Otherwise the fact that four flows do a bit better than one implies that we have a flow per CMTS channel (take a look at your cmts config and see how many channels are operational), or a limit on my tcp stack on this server (I usually test with four flows) or your receive window... (which btw, I'd not considered before on this thread - I can't do much testing of the real world at real rtts outside the lab. At short RTTs I can certainly do 1gb on various hardware)

There's some hint that powerboost might be on with charter (first 20 sec solid then a major drop (yea, optimizing for speedtest)).

but heck, rather than fiddle with the tcp config, try killing it with a hammer. try using

--te=download_streams=16 tcp_ndown

with the limiter on and off. Cool that you just tested both ipv6 and ipv4 at the same time, also. I kind of hope we end up with a "superscript" that has all 10 tests nicely done in a row... against someone elses server.

The totals plot is much easier to deal with.

thx for sharing the flent data! However I meant to go to bed about 8 hours ago... bbl

gsakes

@ dtaht Here are the results with ack filter on the outbound interface, and ecn enabled:

alt text

dtaht

@gsakes That result is a thing of beauty. If only the whole internet worked like that.

gsakes

@dtaht lol - i must be reading that wrong - that result is actually better?

dtaht

@gsakes well post the flent files? and tc -s stats? to my eye - tcp up/download occilations are less, bandwidth ruler flat, uplink bandwidth improved by a few percent, and induced latency cut from 5ms to about 4. Love to do a comparison plot.

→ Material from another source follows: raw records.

-- ==== Sys2Proof/Machine/Host.lean ====
section
/-! DEFINITION. What the host does to the device: memory and register accesses, walker starts, the completion queue, invalidations, kills,
doorbells, bring-up, router tables, bindings, repair and halts (R15 to R27, R49, R52, R77 to R89, R174, R295, R303 to R306). -/

namespace Sys2Proof.Machine

/-! ## The aperture (R77) -/

/-- Offset of the mailbox block; the management block follows it. -/
def mailboxBase : Nat := 0x18080000000

/-- Key of an offset in the two register blocks: the mailbox offset, or 0x1000000 plus the management offset. -/
def blockKey (off : Nat) : Option Nat := if mailboxBase ≤ off ∧ off < mailboxBase + 0x2000000 then some (off - mailboxBase) else none

/-- The registers of the two blocks (R83, R84, R87, R167, R174, R219, R275, R287, R298, R304, R305, R308, R310). -/
inductive HostReg where
  | wstart (w : Nat)
  | wstat (w : Nat)
  | cqTail
  | cqHead
  | wroot (w : Nat)
  | tlbInv
  | tlbCnt
  | raceCtl (w : Nat)
  | raceSh (w : Nat)
  | raceLog (w : Nat)
  | hroot
  | hentry
  | hfbase
  | save (w : Nat)
  | monbase
  | runkill
  | trbuf (w : Nat)
  | trctl (w : Nat)
  | trpos (w : Nat)
  | mondb (n : Nat)
  | mgmtStat
  | lregBase
  | gregBase
  | dmapPort
  | tblLoad
  | tblUpd
  | grpBind
  | chold
  | slcopy
  | haltctl
  | haltstat
  | halttime
  | tblEpoch
  | bclu
  | regionStat (r : Nat)
  | regionCtl (r : Nat)
  | regionFcnt (r : Nat)
  | orphan (r : Nat)
  | epoch (k : Nat)
  | bbcnt (f : Nat)
  | trcnt (n : Nat)
  deriving DecidableEq, Repr

/-- First key, width, number of registers and name. -/
def hostRegRows : List (Nat × Nat × Nat × (Nat → HostReg)) :=
  [(0x0, 8, 384, .wstart), (0x1000, 8, 384, .wstat), (0x20000, 8, 1, fun _ => .cqTail), (0x20008, 8, 1, fun _ => .cqHead),
   (0x30000, 8, 384, .wroot), (0x30c00, 8, 1, fun _ => .tlbInv), (0x30c08, 8, 1, fun _ => .tlbCnt), (0x31000, 8, 384, .raceCtl),
   (0x32000, 8, 384, .raceSh), (0x33000, 8, 384, .raceLog), (0x34000, 8, 1, fun _ => .hroot), (0x34008, 8, 1, fun _ => .hentry),
   (0x34010, 8, 1, fun _ => .hfbase), (0x35000, 8, 384, .save), (0x36000, 8, 1, fun _ => .monbase), (0x36008, 8, 1, fun _ => .runkill),
   (0x37000, 8, 384, .trbuf), (0x38000, 8, 384, .trctl), (0x39000, 8, 384, .trpos), (0x400000, 8, 12288, .mondb)] ++
  [(0x1000000, 8, 1, fun _ => .mgmtStat), (0x1000010, 8, 1, fun _ => .lregBase), (0x1000018, 8, 1, fun _ => .gregBase),
   (0x1000020, 8, 1, fun _ => .dmapPort), (0x1000028, 8, 1, fun _ => .tblLoad), (0x1000030, 8, 1, fun _ => .tblUpd),
   (0x1000038, 8, 1, fun _ => .grpBind), (0x1000040, 8, 1, fun _ => .chold), (0x1000048, 8, 1, fun _ => .slcopy),
   (0x1000050, 8, 1, fun _ => .haltctl), (0x1000058, 8, 1, fun _ => .haltstat), (0x1000060, 8, 1, fun _ => .halttime),
   (0x1000068, 8, 1, fun _ => .tblEpoch), (0x1000070, 8, 1, fun _ => .bclu), (0x1010000, 8, 96, .regionStat), (0x1011000, 8, 96, .regionCtl),
   (0x1012000, 8, 96, .regionFcnt), (0x1013000, 8, 96, .orphan), (0x1020000, 4, 192, .epoch), (0x10f0000, 8, 48, .bbcnt),
   (0x1400000, 8, 12288, .trcnt)]

/-- The register at a key, and its width. -/
def hostReg (key : Nat) : Option (HostReg × Nat) :=
  hostRegRows.findSome? fun r =>
    let (base, w, n, name) := r
    if base ≤ key ∧ key < base + w * n ∧ (key - base) % w = 0 then some (name ((key - base) / w), w) else none

/-- Writable bits of a register without behaviour of its own. -/
def HostReg.plain : HostReg → Option DWord
  | .wroot _ | .hroot => some 0xffff01ffffff0000
  | .raceCtl _ => some 0x01ffffffffffff00
  | .raceSh _ => some 0x01fffffffffffff0
  | .raceLog _ | .trbuf _ => some 0xf9ffffffffffffe0
  | .hentry | .save _ => some 0x01ffffffffffffff
  | .hfbase => some 0x01fffffffffe0000
  | .monbase => some 0x01fffffffffff000
  | .trctl _ => some 0x3f07
  | .lregBase | .gregBase => some 0x1ffc0000000
  | .trcnt _ => some 0xffffffffffffffff
  | _ => none

def RegState.code : RegState → Nat
  | .off => 0
  | .ramp => 1
  | .on => 2
  | .trip => 3
  | .hold => 4
  | .restart => 5

/-- REGION_STATn (R58). -/
def Region.stat (r : Region) : Nat :=
  r.temp % 256 * 2 ^ 6 + r.permits % 128 * 2 ^ 14 + (if r.refused then 2 ^ 21 else 0) + r.stage % 8 * 2 ^ 22 + r.cause.toNat * 2 ^ 25 +
    r.st.code * 2 ^ 29

/-- REGION_FCNTn (R60). -/
def Region.fcnt (r : Region) : Nat := r.therm + r.ocwarn * 2 ^ 16 + r.rampfail * 2 ^ 32 + r.trips * 2 ^ 48

/-- WSTATw: a running walker with a stalled delivery reads 2 (R83, R94). -/
def Walker.stat (x : Walker) : Nat :=
  let stalled := (x.run.map fun r => r.firings.any fun f => f.stallAt.isSome).getD false
  (if x.st = 1 ∧ stalled then 2 else x.st.toNat) + x.tag.toNat * 2 ^ 48

/-- What a read of a register returns; write-only registers read 0. -/
def State.hostRegValue (s : State) (key : Nat) (r : HostReg) : Nat :=
  match r with
  | .wstat w => (s.walker w).stat
  | .cqTail => s.cqTail
  | .cqHead => s.cqHead
  | .tlbCnt => s.tlbCnt.toNat
  | .mgmtStat => s.mgmt.toNat
  | .slcopy => s.slcopy.toNat
  | .haltstat => (if s.haltOn then 1 else 0) + s.haltCore.toNat * 2 ^ 16 + s.haltSrc.toNat * 2 ^ 30
  | .halttime => s.haltTime.toNat
  | .tblEpoch => s.upds.length
  | .bclu => s.bclu
  | .regionStat n => (s.region n).stat
  | .regionFcnt n => (s.region n).fcnt
  | .orphan n => (s.region n).orphan.toNat
  | .epoch k => (s.cluster k).epoch
  | .bbcnt f => (s.bbox.get {} f).cnt
  | .wstart _ | .tlbInv | .runkill | .mondb _ | .dmapPort | .tblLoad | .tblUpd | .grpBind | .chold | .haltctl | .regionCtl _ => 0
  | _ => (s.hostRegs.get 0 key).toNat

/-- The 16-byte object that holds a key: a completion-queue entry or a black-box event (R84, R298). -/
def State.object16 (s : State) (key : Nat) : Option (BitVec 128) :=
  if 0x10000 ≤ key ∧ key < 0x20000 then some (s.cq.get 0 ((key - 0x10000) / 16))
  else if 0x1100000 ≤ key ∧ key < 0x1100000 + 48 * 0x10000 then
    some ((s.bbox.get {} ((key - 0x1100000) / 0x10000)).slots.get 0 ((key - 0x1100000) % 0x10000 / 16))
  else none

Another flent trick is you can lock the scaling to one plot when flipping between them, so your first plot had more occilations than you see here. I think... let me scroll back

5 years of work for those few percentage points compared to the orders of magnitude win fq_codel was... but I'll take it, and frame it.

gsakes

@dtaht Yes- frame it - it was worth it, no - really. Ok, here's without ack-filter, and ecn, I'll post those flent files next:

alt text

dtaht

a comparison plot is easier if you make your -t 'text-to-be-included-in-plot' actually meaningful. :)

gsakes

Flent files for ack-filter/ecn:

0_1539273758800_rrul-2018-10-11T155505.344180.text-to-be-included-in-plot.flent.gz

gsakes

@dtaht lol - ok - if you don't mind, give me the command line for what you want me to run, it'll be easier than for me looking through the gazillion test/combinations/options. Sure, text is easy, but let me know what other tests you want me to run:)

dtaht

I can fix it in post, but for a future run of any given new thing, it helps minute, hours, or months later if you run it with a meaningful title...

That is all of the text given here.